Exercise directions:
Repeat the records below line by line, exactly, finishing on the line that contains "R356, R519). -/".

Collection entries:

....

-- ==== Sys2Proof/Machine/BellEdge.lean ====
section
/-! DEFINITION. BELL_EDGE: the fixed sequence of every bell (R29). Each row of the table that has a trigger of its own is a command of its own; what an edge itself does is here. -/

namespace Sys2Proof.Machine

/-! ### The bell that ends -/

/-- What was met in the bell that ends reaches its consumers: port reports and memory errors (R63, R70, R77, R363, R411, R479, R486); the target executes what it has parsed. -/
def edgeInputs (x : EdgeInput) (s : State) : State :=
  settle (runParsed (settle (x.memory.foldl (fun s e => memError e s) (x.epErr.foldl (fun s e => linkError e s) (x.aer.foldl (fun s b => s.count Ev.aerC b) (takePortInputs x (x.arrive.foldl takeArrival s)))))))

/-- The guard interval: service items take the lanes' budget left, event records and doorbells are written, the stages publish their credit and the counters close their interval (R29, R30, R150, R356, R519). -/
def edgeGuard (x : EdgeInput) (s : State) : State := guardCounters (noteJobs <| noteCells <| noteIneligible <| countKeyWaits (countStaging (publishCells x (publishCredit x.late x.share (ringDoorbells (flushEvents (serviceItems s)))))))

/-! ### The edge -/

/-- A discontinuity, a time step or a time set leaves the outstanding timed packets void (R160). -/
def voidTimed (s : State) : State :=
  { s with cc.rates := tmap s.cc.rates (fun _ r => { r with timed := r.timed.map (fun t => { t with void := true }) }) }

/-- The clock and the number advance, and each repeater checks what it received (R14, R26). -/
def edgeClock (x : EdgeInput) (stretch : Option Stretch) (change : Option ClockChange) (s : State) : State :=
  let s := advanceBell stretch change s
  let s := if change.isSome || s.bell.discontinuity then voidTimed s else s
  (List.range' 0 6).foldl (repeaterCheck x.repeater) s

/-- Results and step 1 of R29: outcomes are set, a realignment that waits is computed, snapshots are taken, the pulse output is held off while it may not run (R12, R21, R523). -/
def edgeResults (s : State) : State := pinsEdge (snapshotTarget (countersEdge (realignment s.commitResults)))

/-- Step 3 of R29: gate lists switch; shapers, policers, pacing allowances and lane budgets refill; virtual times advance and heads are tagged again; the samplers and averages take the bell (R80, R102, R104, R108, R111, R113, R157, R305). -/
def edgeRefill (s : State) : State :=
  let s := gateListsEdge (portsEdge s.bell.lastLen s)
  let s := refillLanes (refillRates (refillPolicers (refillShapers s)))
  countPause (updateAverages (countIneligible (sampleAll s.bell.prev (updateVirtuals s))))

/-- Writes and commands of the bell before that take effect at the edge, and the counts of one bell start anew (R125, R128, R148, R175, R177, R190, R213, R280, R312, R330). -/
def edgeTake (s : State) : State :=
  cipherEdge (issueFetches (startDrains (takeDisarms (parseCapsules (takeViews (settleDurable (dropTargets { s with cc.started := [] })))))))

/-- Roles and the lease at the edge; the deadline moves with a jump of the number (R378, R557). -/
def edgeRole (s : State) : State := standbyEdge ((s.bell.number : Int) - ((s.bell.prev : Int) + 1)) s

/-- PWRFAIL_N is sampled (R293). -/
def samplePwrfail (low : Bool) (s : State) : State := { s with led.pwrLow := if low then min 2 (s.led.pwrLow + 1) else 0 }

/-- Step 5 of R29: the events `old` of the bell that has ended are evaluated, sources and regions recover, and the buckets take the bell's corrected errors (R470, R474, R475, R487); what arises at the edge belongs to the bell that begins (R469). -/
def edgeFaults (old : List FaultEvent) (s : State) : State :=
  let now := s.flt.events
  let s := ownCountEnds old (bucketsLeak (bucketsEdge (recoverAll (evaluateFaults { faultNPulseEnd s with flt.events := old }))))
  { s with flt.events := now ++ s.flt.events }

/-- Units whose item has not completed at the edge (R36, R37). -/
def edgeOverruns (x : EdgeInput) (s : State) : State := x.late.foldl (fun s u => unitOverrun u.1 u.2.1 u.2.2 s) s

/-! ### The budget window -/

/-- A data block waits at the cipher for a root key, or as it does without one where no lane is in service (R307, R313). -/
def State.blockWaits (s : State) : Bool :=
  (s.ciph.root.isNone || (List.range' 0 16).all (fun i => !(s.lane i).inService)) && s.cipherRuns && (!s.ciph.waiting.isEmpty || s.tgt.cmds.any (fun c => c.2.phase = .staging && c.2.bufReady && (c.2.kind = 2 || (c.2.kind = 3 && !c.2.deallocates))))

/-- FS129 once for each bell in which a block waits (R313). -/
def rootWait (s : State) : State := if s.blockWaits then s.faultAt 129 4 3 0 else s

/-- The stages start work that fits the bell (R29, R33): waiting frames are written, visible writes complete, the cipher takes waiting blocks, the engines send, the volumes begin their items, the drives are served. -/
def edgeWork (s : State) : State :=
  let s := settle (imagesEdge (finishWrites (stageWaiting s.led.unstaged.length (drainAll s))))
  let s := rootWait (drainCipher s.ciph.waiting.length s)
  let s := settle (startTransport (sendDueAcks (takeHeld s)))
  startUnits (serveDrives (settle (layoutEdge s)))

/-- The ledger's descriptor follows its fields (R279), and the objects of R9 take the values they show until the next edge. -/
def edgeShow (s : State) : State := sampleRings (sampleObjects (updateDescriptor (settle s)))

/-- The dictionary engine serves its waiting requests (R457), and what was handed on is taken. -/
def edgeServe (s : State) : State := settle (dictEdge s)

/-- The edge up to the evaluation of the faults of the bell that has ended (R29, steps 1 to 5); the bays' events at the edge are that bell's (R338). -/
def edgeSteps (x : EdgeInput) (stretch : Option Stretch) (change : Option ClockChange) (s : State) : State :=
  let old := s.flt.events
  let s := readCredit x.late (edgeResults (endpointEvents (edgeClock x stretch change { s with flt.events := [] })))
  let s := edgeRole (edgeTake (edgeRefill s))
  let now := s.flt.events
  let s := evalBays x.adc { s with flt.events := [] }
  edgeFaults (old ++ s.flt.events) (samplePwrfail x.pwrfail { s with flt.events := now })

/-- BELL_EDGE (R29): the guard interval of the bell that ends, the steps of the edge, what the objects of R9 show from it on, and the starts of the bell that begins. -/
def bellEdge (x : EdgeInput) (s : State) : State :=
  let s := edgeSteps x s.bell.stretch s.bell.clock (edgeGuard x (edgeInputs x s))
  let s := edgeOverruns x (haltFence (hierEdge (takeOverEdge (rateUpdate s))))
  edgeServe (edgeWork (edgeShow (moderationEdge (coroloEdge (endpointEdge (endpointTimers s))))))

def execBellEdge (x : EdgeInput) (s : State) := up s (bellEdge x)

end Sys2Proof.Machine
end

....

Result:
-- ==== Sys2Proof/Machine/BellEdge.lean ====
section
/-! DEFINITION. BELL_EDGE: the fixed sequence of every bell (R29). Each row of the table that has a trigger of its own is a command of its own; what an edge itself does is here. -/

namespace Sys2Proof.Machine

/-! ### The bell that ends -/

/-- What was met in the bell that ends reaches its consumers: port reports and memory errors (R63, R70, R77, R363, R411, R479, R486); the target executes what it has parsed. -/
def edgeInputs (x : EdgeInput) (s : State) : State :=
  settle (runParsed (settle (x.memory.foldl (fun s e => memError e s) (x.epErr.foldl (fun s e => linkError e s) (x.aer.foldl (fun s b => s.count Ev.aerC b) (takePortInputs x (x.arrive.foldl takeArrival s)))))))

/-- The guard interval: service items take the lanes' budget left, event records and doorbells are written, the stages publish their credit and the counters close their interval (R29, R30, R150, R356, R519). -/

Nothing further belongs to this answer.